While some breeds have distinct physical traits, many cats are mixed breeds with unique appearances. Identifying breeds solely by looks can be challenging.

2. Are there any tools to help determine a cat’s breed?

Online breed identification tools and DNA tests can offer insights into your cat’s potential breeds based on their physical traits and genetic makeup.

3. What are some common visual cues for identifying specific breeds?

Certain breeds, like Siamese or Maine Coon, may have characteristic features such as coat patterns, ear shape, or body size. However, individual variation is common.

4. Can mixed-breed cats exhibit traits of specific breeds?

Yes, mixed-breed cats can display traits from various breeds due to their diverse genetic backgrounds. It can be challenging to pinpoint specific breeds in mixed-breed cats.
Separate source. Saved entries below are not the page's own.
/-! `modEng`. -/

@[simp] theorem modEng_dev (sid : Nat) (f : Engines → Engines) : (modEng s sid f).dev = s.dev := rfl
@[simp] theorem modEng_fuses (sid : Nat) (f : Engines → Engines) : (modEng s sid f).fuses = s.fuses := rfl
@[simp] theorem modEng_grm (sid : Nat) (f : Engines → Engines) : (modEng s sid f).grm = s.grm := rfl
@[simp] theorem modEng_pwr (sid : Nat) (f : Engines → Engines) : (modEng s sid f).pwr = s.pwr := rfl
@[simp] theorem modEng_thm (sid : Nat) (f : Engines → Engines) : (modEng s sid f).thm = s.thm := rfl
@[simp] theorem modEng_err (sid : Nat) (f : Engines → Engines) : (modEng s sid f).err = s.err := rfl
@[simp] theorem modEng_sec (sid : Nat) (f : Engines → Engines) : (modEng s sid f).sec = s.sec := rfl
@[simp] theorem modEng_mbx (sid : Nat) (f : Engines → Engines) : (modEng s sid f).mbx = s.mbx := rfl
@[simp] theorem modEng_mars (sid : Nat) (f : Engines → Engines) : (modEng s sid f).mars = s.mars := rfl
@[simp] theorem modEng_ports (sid : Nat) (f : Engines → Engines) : (modEng s sid f).ports = s.ports := rfl
@[simp] theorem modEng_yards (sid : Nat) (f : Engines → Engines) : (modEng s sid f).yards = s.yards := rfl
@[simp] theorem modEng_sheds (sid : Nat) (f : Engines → Engines) : (modEng s sid f).sheds = s.sheds := rfl
@[simp] theorem modEng_psheds (sid : Nat) (f : Engines → Engines) : (modEng s sid f).psheds = s.psheds := rfl
@[simp] theorem modEng_stalls (sid : Nat) (f : Engines → Engines) : (modEng s sid f).stalls = gmod s.stalls sid fun t => { t with eng := f t.eng } := rfl
@[simp] theorem modEng_routeA (sid : Nat) (f : Engines → Engines) : (modEng s sid f).routeA = s.routeA := rfl
@[simp] theorem modEng_routeB (sid : Nat) (f : Engines → Engines) : (modEng s sid f).routeB = s.routeB := rfl
@[simp] theorem modEng_track (sid : Nat) (f : Engines → Engines) : (modEng s sid f).track = s.track := rfl
@[simp] theorem modEng_nextId (sid : Nat) (f : Engines → Engines) : (modEng s sid f).nextId = s.nextId := rfl
@[simp] theorem modEng_rm (sid : Nat) (f : Engines → Engines) : (modEng s sid f).rm = s.rm := rfl
@[simp] theorem modEng_lunge (sid : Nat) (f : Engines → Engines) : (modEng s sid f).lunge = s.lunge := rfl
@[simp] theorem modEng_i3c (sid : Nat) (f : Engines → Engines) : (modEng s sid f).i3c = s.i3c := rfl
@[simp] theorem modEng_tap (sid : Nat) (f : Engines → Engines) : (modEng s sid f).tap = s.tap := rfl
@[simp] theorem modEng_pins (sid : Nat) (f : Engines → Engines) : (modEng s sid f).pins = s.pins := rfl
@[simp] theorem modEng_hmem (sid : Nat) (f : Engines → Engines) : (modEng s sid f).hmem = s.hmem := rfl
@[simp] theorem modEng_gwin (sid : Nat) (f : Engines → Engines) : (modEng s sid f).gwin = s.gwin := rfl
@[simp] theorem modEng_fresh (sid : Nat) (f : Engines → Engines) : (modEng s sid f).fresh = s.fresh := rfl
@[simp] theorem modEng_resp (sid : Nat) (f : Engines → Engines) : (modEng s sid f).resp = s.resp := rfl
@[simp] theorem modEng_pending (sid : Nat) (f : Engines → Engines) : (modEng s sid f).pending = s.pending := rfl

/-! `modMem`. -/

@[simp] theorem modMem_dev (sid : Nat) (f : StallMem → StallMem) : (modMem s sid f).dev = s.dev := rfl
@[simp] theorem modMem_fuses (sid : Nat) (f : StallMem → StallMem) : (modMem s sid f).fuses = s.fuses := rfl
@[simp] theorem modMem_grm (sid : Nat) (f : StallMem → StallMem) : (modMem s sid f).grm = s.grm := rfl
@[simp] theorem modMem_pwr (sid : Nat) (f : StallMem → StallMem) : (modMem s sid f).pwr = s.pwr := rfl
@[simp] theorem modMem_thm (sid : Nat) (f : StallMem → StallMem) : (modMem s sid f).thm = s.thm := rfl
@[simp] theorem modMem_err (sid : Nat) (f : StallMem → StallMem) : (modMem s sid f).err = s.err := rfl
@[simp] theorem modMem_sec (sid : Nat) (f : StallMem → StallMem) : (modMem s sid f).sec = s.sec := rfl
@[simp] theorem modMem_mbx (sid : Nat) (f : StallMem → StallMem) : (modMem s sid f).mbx = s.mbx := rfl
@[simp] theorem modMem_mars (sid : Nat) (f : StallMem → StallMem) : (modMem s sid f).mars = s.mars := rfl
@[simp] theorem modMem_ports (sid : Nat) (f : StallMem → StallMem) : (modMem s sid f).ports = s.ports := rfl
@[simp] theorem modMem_yards (sid : Nat) (f : StallMem → StallMem) : (modMem s sid f).yards = s.yards := rfl
@[simp] theorem modMem_sheds (sid : Nat) (f : StallMem → StallMem) : (modMem s sid f).sheds = s.sheds := rfl
@[simp] theorem modMem_psheds (sid : Nat) (f : StallMem → StallMem) : (modMem s sid f).psheds = s.psheds := rfl
@[simp] theorem modMem_stalls (sid : Nat) (f : StallMem → StallMem) : (modMem s sid f).stalls = gmod s.stalls sid fun t => { t with mem := f t.mem } := rfl
@[simp] theorem modMem_routeA (sid : Nat) (f : StallMem → StallMem) : (modMem s sid f).routeA = s.routeA := rfl
@[simp] theorem modMem_routeB (sid : Nat) (f : StallMem → StallMem) : (modMem s sid f).routeB = s.routeB := rfl
@[simp] theorem modMem_track (sid : Nat) (f : StallMem → StallMem) : (modMem s sid f).track = s.track := rfl
@[simp] theorem modMem_nextId (sid : Nat) (f : StallMem → StallMem) : (modMem s sid f).nextId = s.nextId := rfl
@[simp] theorem modMem_rm (sid : Nat) (f : StallMem → StallMem) : (modMem s sid f).rm = s.rm := rfl
@[simp] theorem modMem_lunge (sid : Nat) (f : StallMem → StallMem) : (modMem s sid f).lunge = s.lunge := rfl
@[simp] theorem modMem_i3c (sid : Nat) (f : StallMem → StallMem) : (modMem s sid f).i3c = s.i3c := rfl
@[simp] theorem modMem_tap (sid : Nat) (f : StallMem → StallMem) : (modMem s sid f).tap = s.tap := rfl
@[simp] theorem modMem_pins (sid : Nat) (f : StallMem → StallMem) : (modMem s sid f).pins = s.pins := rfl
@[simp] theorem modMem_hmem (sid : Nat) (f : StallMem → StallMem) : (modMem s sid f).hmem = s.hmem := rfl
@[simp] theorem modMem_gwin (sid : Nat) (f : StallMem → StallMem) : (modMem s sid f).gwin = s.gwin := rfl
@[simp] theorem modMem_fresh (sid : Nat) (f : StallMem → StallMem) : (modMem s sid f).fresh = s.fresh := rfl
@[simp] theorem modMem_resp (sid : Nat) (f : StallMem → StallMem) : (modMem s sid f).resp = s.resp := rfl
@[simp] theorem modMem_pending (sid : Nat) (f : StallMem → StallMem) : (modMem s sid f).pending = s.pending := rfl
5. Is consulting a veterinarian or breed expert helpful in identifying a cat’s breed?

Yes, veterinarians and breed experts can provide insights based on experience and knowledge. They may consider physical traits, behavior, and lineage to make an informed assessment.

Unraveling the Enigma: Identifying Your Feline’s Heritage

Determining your cat’s breed can be a captivating journey that involves observation, research, and expert insight. While some cats proudly display their breed traits, others may keep their genetic history a secret. Remember that every cat, regardless of breed, brings its own unique charm and personality to your home. Embrace the mystery and celebrate the individuality of your feline friends, regardless of their breed.